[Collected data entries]
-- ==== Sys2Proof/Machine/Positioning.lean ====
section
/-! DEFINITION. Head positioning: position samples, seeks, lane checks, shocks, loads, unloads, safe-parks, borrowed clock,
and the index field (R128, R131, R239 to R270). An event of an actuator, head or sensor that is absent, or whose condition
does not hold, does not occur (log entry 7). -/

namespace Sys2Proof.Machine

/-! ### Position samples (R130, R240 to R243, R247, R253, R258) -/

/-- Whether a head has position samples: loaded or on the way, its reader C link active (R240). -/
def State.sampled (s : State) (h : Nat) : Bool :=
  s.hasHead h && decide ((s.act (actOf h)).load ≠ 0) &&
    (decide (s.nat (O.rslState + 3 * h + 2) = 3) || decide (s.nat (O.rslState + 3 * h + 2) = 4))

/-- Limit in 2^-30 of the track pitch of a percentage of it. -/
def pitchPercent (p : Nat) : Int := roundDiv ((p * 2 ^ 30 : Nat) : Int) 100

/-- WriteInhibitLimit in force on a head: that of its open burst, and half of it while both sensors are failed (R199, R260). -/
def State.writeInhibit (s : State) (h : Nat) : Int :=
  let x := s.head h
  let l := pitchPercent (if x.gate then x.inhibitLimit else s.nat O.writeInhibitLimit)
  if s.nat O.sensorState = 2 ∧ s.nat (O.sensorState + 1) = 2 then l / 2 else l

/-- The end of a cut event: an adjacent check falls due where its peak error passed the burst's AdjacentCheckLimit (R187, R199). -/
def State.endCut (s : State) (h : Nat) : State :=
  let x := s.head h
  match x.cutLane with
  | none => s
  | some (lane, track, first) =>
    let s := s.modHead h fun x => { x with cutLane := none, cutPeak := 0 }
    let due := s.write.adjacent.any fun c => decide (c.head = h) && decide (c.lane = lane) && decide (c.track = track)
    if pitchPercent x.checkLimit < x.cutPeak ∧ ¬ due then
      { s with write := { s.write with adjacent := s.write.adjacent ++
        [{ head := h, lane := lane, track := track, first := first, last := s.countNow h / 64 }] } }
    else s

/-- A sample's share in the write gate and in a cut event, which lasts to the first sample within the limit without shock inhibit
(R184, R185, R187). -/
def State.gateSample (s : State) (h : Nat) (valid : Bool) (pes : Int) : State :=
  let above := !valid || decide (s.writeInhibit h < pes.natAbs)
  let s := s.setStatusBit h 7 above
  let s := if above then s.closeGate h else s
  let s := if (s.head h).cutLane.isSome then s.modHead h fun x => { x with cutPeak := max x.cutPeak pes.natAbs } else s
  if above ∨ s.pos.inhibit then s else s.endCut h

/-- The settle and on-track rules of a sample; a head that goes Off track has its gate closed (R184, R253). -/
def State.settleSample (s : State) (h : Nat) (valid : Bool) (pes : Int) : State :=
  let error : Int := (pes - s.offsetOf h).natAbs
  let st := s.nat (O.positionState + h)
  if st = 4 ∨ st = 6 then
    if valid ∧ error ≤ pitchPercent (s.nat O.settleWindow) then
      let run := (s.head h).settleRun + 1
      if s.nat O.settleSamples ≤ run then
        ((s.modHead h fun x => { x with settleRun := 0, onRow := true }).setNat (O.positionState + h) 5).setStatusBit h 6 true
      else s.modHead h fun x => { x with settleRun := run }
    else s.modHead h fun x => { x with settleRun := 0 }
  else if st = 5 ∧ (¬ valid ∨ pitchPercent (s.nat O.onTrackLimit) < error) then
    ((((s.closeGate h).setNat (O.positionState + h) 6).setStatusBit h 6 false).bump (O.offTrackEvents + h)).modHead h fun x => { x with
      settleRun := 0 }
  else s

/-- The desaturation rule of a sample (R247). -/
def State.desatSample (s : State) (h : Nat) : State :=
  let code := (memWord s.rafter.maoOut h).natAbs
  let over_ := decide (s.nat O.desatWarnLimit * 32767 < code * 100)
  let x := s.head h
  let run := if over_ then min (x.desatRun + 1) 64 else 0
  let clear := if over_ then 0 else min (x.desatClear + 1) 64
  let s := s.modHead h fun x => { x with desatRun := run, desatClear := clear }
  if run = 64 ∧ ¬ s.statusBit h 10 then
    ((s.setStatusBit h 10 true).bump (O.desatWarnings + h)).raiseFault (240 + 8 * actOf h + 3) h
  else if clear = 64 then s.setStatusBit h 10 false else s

--

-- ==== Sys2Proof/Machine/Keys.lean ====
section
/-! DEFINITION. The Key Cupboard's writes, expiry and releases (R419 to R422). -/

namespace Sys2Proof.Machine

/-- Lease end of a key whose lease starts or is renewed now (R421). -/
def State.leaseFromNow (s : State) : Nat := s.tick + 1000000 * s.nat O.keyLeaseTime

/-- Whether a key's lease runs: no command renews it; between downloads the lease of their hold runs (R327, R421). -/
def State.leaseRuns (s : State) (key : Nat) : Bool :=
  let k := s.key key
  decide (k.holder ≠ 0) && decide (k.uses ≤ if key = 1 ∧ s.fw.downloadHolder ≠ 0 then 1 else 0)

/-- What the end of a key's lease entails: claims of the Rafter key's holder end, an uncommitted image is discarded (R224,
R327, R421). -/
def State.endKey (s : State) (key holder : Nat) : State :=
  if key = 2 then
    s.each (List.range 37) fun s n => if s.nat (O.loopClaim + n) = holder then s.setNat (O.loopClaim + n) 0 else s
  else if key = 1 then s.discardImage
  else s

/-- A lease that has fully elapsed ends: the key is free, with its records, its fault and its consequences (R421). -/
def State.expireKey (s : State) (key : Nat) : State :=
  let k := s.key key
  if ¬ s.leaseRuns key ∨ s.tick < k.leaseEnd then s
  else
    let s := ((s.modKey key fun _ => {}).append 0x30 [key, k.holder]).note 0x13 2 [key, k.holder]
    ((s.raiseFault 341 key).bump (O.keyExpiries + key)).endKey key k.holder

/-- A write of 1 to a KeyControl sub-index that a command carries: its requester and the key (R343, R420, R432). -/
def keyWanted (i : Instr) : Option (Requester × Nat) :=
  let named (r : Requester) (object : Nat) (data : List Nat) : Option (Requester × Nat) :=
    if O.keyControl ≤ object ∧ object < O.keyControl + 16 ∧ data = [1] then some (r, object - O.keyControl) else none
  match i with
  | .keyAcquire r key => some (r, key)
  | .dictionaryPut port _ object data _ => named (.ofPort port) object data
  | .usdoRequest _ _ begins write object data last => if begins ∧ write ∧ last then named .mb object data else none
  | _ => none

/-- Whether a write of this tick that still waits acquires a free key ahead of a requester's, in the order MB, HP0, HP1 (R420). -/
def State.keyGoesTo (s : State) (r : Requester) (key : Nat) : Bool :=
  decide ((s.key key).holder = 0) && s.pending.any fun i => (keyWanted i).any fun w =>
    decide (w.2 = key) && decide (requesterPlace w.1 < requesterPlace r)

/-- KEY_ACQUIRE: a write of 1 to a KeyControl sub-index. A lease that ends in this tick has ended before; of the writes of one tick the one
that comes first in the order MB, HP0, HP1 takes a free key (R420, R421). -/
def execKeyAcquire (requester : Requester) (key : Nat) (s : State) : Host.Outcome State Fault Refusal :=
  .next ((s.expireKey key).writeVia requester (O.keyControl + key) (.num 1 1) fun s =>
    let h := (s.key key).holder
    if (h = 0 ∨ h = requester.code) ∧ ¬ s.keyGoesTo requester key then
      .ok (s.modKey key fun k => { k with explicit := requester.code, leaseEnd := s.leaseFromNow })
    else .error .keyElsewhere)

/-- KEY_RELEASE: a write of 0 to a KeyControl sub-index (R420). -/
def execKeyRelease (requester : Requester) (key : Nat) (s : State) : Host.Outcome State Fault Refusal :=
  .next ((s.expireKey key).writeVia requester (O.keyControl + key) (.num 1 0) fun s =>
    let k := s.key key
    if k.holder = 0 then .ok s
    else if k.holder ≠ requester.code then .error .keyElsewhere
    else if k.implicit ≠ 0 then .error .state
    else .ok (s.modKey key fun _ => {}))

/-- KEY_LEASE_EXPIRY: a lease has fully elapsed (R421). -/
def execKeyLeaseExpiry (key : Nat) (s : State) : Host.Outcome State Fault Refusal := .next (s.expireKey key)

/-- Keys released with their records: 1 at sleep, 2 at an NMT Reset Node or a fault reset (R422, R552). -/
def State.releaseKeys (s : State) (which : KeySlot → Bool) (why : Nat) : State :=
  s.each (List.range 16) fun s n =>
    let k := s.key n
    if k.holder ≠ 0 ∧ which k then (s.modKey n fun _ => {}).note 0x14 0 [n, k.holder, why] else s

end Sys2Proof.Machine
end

...

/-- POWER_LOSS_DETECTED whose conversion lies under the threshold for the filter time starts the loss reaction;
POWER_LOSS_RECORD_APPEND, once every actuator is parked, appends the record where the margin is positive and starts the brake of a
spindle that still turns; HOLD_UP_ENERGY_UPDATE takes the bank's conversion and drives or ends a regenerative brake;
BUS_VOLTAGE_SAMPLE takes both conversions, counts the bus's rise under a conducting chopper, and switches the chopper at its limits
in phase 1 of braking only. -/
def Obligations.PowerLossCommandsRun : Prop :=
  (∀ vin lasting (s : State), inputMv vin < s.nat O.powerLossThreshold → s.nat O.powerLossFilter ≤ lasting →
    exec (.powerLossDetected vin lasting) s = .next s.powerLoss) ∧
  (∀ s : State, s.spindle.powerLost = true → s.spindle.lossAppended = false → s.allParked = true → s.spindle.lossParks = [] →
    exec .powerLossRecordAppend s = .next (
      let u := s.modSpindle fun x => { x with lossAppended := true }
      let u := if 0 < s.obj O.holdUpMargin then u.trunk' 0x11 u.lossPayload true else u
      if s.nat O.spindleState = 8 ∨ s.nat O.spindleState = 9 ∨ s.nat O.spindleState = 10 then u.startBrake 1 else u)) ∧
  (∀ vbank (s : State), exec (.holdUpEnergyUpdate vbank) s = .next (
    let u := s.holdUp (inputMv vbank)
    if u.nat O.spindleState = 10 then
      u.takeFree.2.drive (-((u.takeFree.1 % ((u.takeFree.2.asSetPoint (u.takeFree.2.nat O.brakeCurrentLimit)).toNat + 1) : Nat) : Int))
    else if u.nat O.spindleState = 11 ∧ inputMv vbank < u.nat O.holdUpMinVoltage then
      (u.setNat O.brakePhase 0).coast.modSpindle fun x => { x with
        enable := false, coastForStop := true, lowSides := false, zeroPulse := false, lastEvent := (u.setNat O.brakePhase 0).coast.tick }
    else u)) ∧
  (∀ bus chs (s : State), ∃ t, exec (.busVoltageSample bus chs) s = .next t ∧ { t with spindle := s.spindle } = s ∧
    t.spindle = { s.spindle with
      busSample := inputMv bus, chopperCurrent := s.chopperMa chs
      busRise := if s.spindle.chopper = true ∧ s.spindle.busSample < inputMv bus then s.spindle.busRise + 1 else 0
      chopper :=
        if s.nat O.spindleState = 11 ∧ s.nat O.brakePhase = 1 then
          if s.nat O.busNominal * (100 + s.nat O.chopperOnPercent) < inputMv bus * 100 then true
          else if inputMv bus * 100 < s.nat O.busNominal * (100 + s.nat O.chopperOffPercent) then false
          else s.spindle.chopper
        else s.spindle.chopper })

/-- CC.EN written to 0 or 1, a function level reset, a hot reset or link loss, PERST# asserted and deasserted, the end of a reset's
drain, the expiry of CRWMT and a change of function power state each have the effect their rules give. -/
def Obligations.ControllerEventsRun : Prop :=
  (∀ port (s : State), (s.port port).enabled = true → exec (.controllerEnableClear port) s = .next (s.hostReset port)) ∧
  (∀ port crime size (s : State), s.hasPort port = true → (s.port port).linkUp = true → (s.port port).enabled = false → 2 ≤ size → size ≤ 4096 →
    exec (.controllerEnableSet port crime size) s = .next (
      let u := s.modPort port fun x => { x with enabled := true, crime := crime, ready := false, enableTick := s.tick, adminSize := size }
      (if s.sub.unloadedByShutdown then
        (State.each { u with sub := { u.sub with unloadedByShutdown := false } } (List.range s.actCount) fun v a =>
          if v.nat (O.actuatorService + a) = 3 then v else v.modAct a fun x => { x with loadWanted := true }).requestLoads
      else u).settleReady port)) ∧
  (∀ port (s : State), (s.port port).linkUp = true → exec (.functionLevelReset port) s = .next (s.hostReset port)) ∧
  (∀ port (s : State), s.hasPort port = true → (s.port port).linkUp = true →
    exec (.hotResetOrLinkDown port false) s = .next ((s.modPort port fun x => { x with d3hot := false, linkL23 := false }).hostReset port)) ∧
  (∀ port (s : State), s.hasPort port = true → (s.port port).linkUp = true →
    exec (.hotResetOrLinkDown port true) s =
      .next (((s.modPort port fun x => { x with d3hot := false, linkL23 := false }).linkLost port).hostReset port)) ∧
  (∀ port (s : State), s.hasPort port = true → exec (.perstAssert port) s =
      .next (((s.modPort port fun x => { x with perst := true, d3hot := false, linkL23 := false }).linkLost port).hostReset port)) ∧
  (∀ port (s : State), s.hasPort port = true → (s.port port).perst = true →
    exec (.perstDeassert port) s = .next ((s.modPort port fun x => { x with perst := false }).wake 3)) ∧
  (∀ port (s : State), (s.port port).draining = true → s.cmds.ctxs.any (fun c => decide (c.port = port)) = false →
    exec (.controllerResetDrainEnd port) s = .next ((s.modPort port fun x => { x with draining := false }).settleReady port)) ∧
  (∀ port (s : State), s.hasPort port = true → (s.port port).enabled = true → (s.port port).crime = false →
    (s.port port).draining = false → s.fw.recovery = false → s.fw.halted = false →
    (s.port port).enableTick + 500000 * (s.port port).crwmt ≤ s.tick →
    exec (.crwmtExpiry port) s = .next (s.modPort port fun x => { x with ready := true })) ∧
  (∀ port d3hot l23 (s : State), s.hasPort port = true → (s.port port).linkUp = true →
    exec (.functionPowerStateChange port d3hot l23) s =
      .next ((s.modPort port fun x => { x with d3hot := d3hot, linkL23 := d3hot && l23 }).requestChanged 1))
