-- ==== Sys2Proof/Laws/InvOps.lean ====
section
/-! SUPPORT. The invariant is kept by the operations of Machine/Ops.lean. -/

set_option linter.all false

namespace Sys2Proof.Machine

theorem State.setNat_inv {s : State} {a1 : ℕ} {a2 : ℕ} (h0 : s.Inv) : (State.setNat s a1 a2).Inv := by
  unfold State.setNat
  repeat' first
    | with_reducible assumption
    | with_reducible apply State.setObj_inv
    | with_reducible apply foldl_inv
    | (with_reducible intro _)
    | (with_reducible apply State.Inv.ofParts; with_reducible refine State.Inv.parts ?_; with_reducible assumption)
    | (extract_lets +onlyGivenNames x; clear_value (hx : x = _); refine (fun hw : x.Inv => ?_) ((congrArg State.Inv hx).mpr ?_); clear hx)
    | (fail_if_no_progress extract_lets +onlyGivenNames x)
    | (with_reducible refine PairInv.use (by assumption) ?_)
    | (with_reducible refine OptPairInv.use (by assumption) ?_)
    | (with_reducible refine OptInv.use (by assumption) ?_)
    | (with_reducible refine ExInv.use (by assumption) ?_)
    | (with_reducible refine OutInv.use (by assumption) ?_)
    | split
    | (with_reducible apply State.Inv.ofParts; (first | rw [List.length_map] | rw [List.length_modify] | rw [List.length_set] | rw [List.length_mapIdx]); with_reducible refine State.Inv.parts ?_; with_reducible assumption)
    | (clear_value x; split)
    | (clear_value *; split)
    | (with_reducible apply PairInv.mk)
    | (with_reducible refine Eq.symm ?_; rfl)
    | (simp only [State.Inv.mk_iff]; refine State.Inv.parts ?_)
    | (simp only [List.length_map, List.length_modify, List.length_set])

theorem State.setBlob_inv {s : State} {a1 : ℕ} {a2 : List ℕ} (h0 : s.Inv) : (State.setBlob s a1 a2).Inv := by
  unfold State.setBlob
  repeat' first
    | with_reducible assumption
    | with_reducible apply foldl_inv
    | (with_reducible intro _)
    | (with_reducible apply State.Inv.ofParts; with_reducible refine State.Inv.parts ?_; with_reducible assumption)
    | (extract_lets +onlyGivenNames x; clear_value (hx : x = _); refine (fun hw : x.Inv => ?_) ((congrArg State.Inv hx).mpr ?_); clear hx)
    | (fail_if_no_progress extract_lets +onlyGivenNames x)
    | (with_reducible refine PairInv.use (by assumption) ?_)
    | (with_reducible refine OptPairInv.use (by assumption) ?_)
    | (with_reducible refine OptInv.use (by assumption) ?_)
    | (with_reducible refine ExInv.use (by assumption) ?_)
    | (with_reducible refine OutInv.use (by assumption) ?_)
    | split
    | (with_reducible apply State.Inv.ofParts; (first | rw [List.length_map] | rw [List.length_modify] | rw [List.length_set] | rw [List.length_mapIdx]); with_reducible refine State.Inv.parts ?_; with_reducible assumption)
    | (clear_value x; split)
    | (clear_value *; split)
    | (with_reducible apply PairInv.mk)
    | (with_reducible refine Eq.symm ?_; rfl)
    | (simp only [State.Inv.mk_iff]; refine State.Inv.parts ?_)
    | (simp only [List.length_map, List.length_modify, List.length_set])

→ Work order
From the entries above, copy out every line where the string "enabled" appears.

→ Final answer
  (∀ port (s : State), (s.port port).enabled = true → exec (.controllerEnableClear port) s = .next (s.hostReset port)) ∧
  (∀ port crime size (s : State), s.hasPort port = true → (s.port port).linkUp = true → (s.port port).enabled = false → 2 ≤ size → size ≤ 4096 →
      let u := s.modPort port fun x => { x with enabled := true, crime := crime, ready := false, enableTick := s.tick, adminSize := size }
  (∀ port (s : State), s.hasPort port = true → (s.port port).enabled = true → (s.port port).crime = false →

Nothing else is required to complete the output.